SES has integrated a NASA instrument payload equipped with an ultraviolet imaging spectrograph onto the company’s SES-14 geostationary communications satellite.
The Global-Scale Observations of the Limb and Disk instrument’s spectrograph is designed to measure temperatures and densities in the Earth’s ionosphere and thermosphere to investigate ionospheric disruptions to navigation and communication transmissions, SES said Tuesday.
SES-14 is built to provide C– and Ku-band wide beam and high-throughput satellite services over Western Europe, Americas, Northwest Africa and Atlantic Ocean.
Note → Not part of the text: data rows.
-- ==== Sys2Proof/Tests/Slice0.lean ====
section
/-! SUPPORT. Small tests of the model. The expected values are the spec's own: 95_test_vectors.md (sections named at
each group), the examples of the command rules, 30_encoding.md R102. The last part shows, for each statement that has
hypotheses, a state and operands that meet them. -/

namespace Sys2Proof.Tests

open Sys2Proof Sys2Proof.Machine Sys2Proof.Claims

/-! ### Well-formedness: each check refuses what it should -/

theorem test_wf_refuses_rdreg : (Instr.rdreg 256).wellFormed = false := by decide
theorem test_wf_refuses_hit_high : (Instr.hit 128).wellFormed = false := by decide
theorem test_wf_refuses_hit_low : (Instr.hit (-129)).wellFormed = false := by decide
theorem test_wf_refuses_setmod : (Instr.setmod 16).wellFormed = false := by decide
theorem test_wf_refuses_setfilt : (Instr.setfilt 16).wellFormed = false := by decide
theorem test_wf_refuses_setopt : (Instr.setopt 16).wellFormed = false := by decide
theorem test_wf_refuses_setwave : (Instr.setwave .one 256).wellFormed = false := by decide
theorem test_wf_refuses_setoct : (Instr.setoct .two 256).wellFormed = false := by decide
theorem test_wf_refuses_setnote : (Instr.setnote .one 128).wellFormed = false := by decide
theorem test_wf_refuses_geom : (Instr.geom 4096).wellFormed = false := by decide
theorem test_wf_refuses_ptr_angle : (Instr.ptr 2048 0).wellFormed = false := by decide
theorem test_wf_refuses_ptr_dist : (Instr.ptr 0 4096).wellFormed = false := by decide
theorem test_wf_refuses_ang : (Instr.ang .osc (-2049)).wellFormed = false := by decide
theorem test_wf_refuses_tilt_fwd : (Instr.tilt 2048 0).wellFormed = false := by decide
theorem test_wf_refuses_tilt_side : (Instr.tilt 0 (-2049)).wellFormed = false := by decide
theorem test_wf_accepts_extremes :
    ([.rdreg 255, .hit (-128), .hit 127, .setmod 15, .setnote .two (-128), .geom 4095, .ptr (-2048) 4095,
      .tilt 2047 (-2048)] : List Instr).all Instr.wellFormed = true := by decide

/-- T with one parameter changed; R5 constrains each. -/
theorem test_limits_refuse_fs : ¬ { Config.testT with fs := 0 }.Limits := by decide
theorem test_limits_refuse_empty_waves :
    ¬ { Config.testT with voice1 := { Config.testT.voice1 with waveSet := [] } }.Limits := by decide
theorem test_limits_refuse_nine_octaves :
    ¬ { Config.testT with voice2 := { Config.testT.voice2 with octSet := List.replicate 9 1 } }.Limits := by decide
theorem test_limits_refuse_octave_zero :
    ¬ { Config.testT with voice1 := { Config.testT.voice1 with octSet := [0] } }.Limits := by decide
theorem test_limits_refuse_base : ¬ { Config.testT with voice1 := { Config.testT.voice1 with base := 0 } }.Limits := by
  decide
theorem test_limits_refuse_detune :
    ¬ { Config.testT with voice1 := { Config.testT.voice1 with detune := 2147483648 } }.Limits := by decide
theorem test_limits_refuse_attack : ¬ { Config.testT with attack := 1073741824 }.Limits := by decide
theorem test_limits_refuse_rmul : ¬ { Config.testT with release := 0 }.Limits := by decide
theorem test_limits_refuse_ramp : ¬ { Config.testT with ramp := 65536 }.Limits := by decide
theorem test_limits_refuse_mod_min : ¬ { Config.testT with modMin := -2147483649 }.Limits := by decide
theorem test_limits_refuse_mod_step : ¬ { Config.testT with modStep := 2147483648 }.Limits := by decide
theorem test_limits_refuse_filt_min : ¬ { Config.testT with filtMin := 2147483648 }.Limits := by decide
theorem test_limits_refuse_filt_step : ¬ { Config.testT with filtStep := 65536 }.Limits := by decide
theorem test_limits_refuse_depth : ¬ { Config.testT with depth := 2147483648 }.Limits := by decide
theorem test_limits_refuse_master : ¬ { Config.testT with master := 16777217 }.Limits := by decide
theorem test_limits_refuse_shape :
    ¬ { Config.testT with lfoShape := [{ start := 0, level := 32768 }] }.Limits := by decide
Airbus’ defense and space business developed the SES-14 satellite, while the University of Colorado’s laboratory for atmospheric and space physics built the GOLD instrument.
SES Government Solutions subsidiary and its parent company will provide science data and missions operations support in addition to the host satellite.
The Florida Space Institute at the University of Central Florida serves as principal investigator and NASA’s Goddard Space Flight Center in Maryland provides overall program management support for the project.
The satellite and the GOLD instrument are in the testing phase in France.
NASA and SES plan to launch the satellite with the hosted payload aboard a SpaceX-built Falcon 9 rocket from Cape Canaveral in Florida later this year.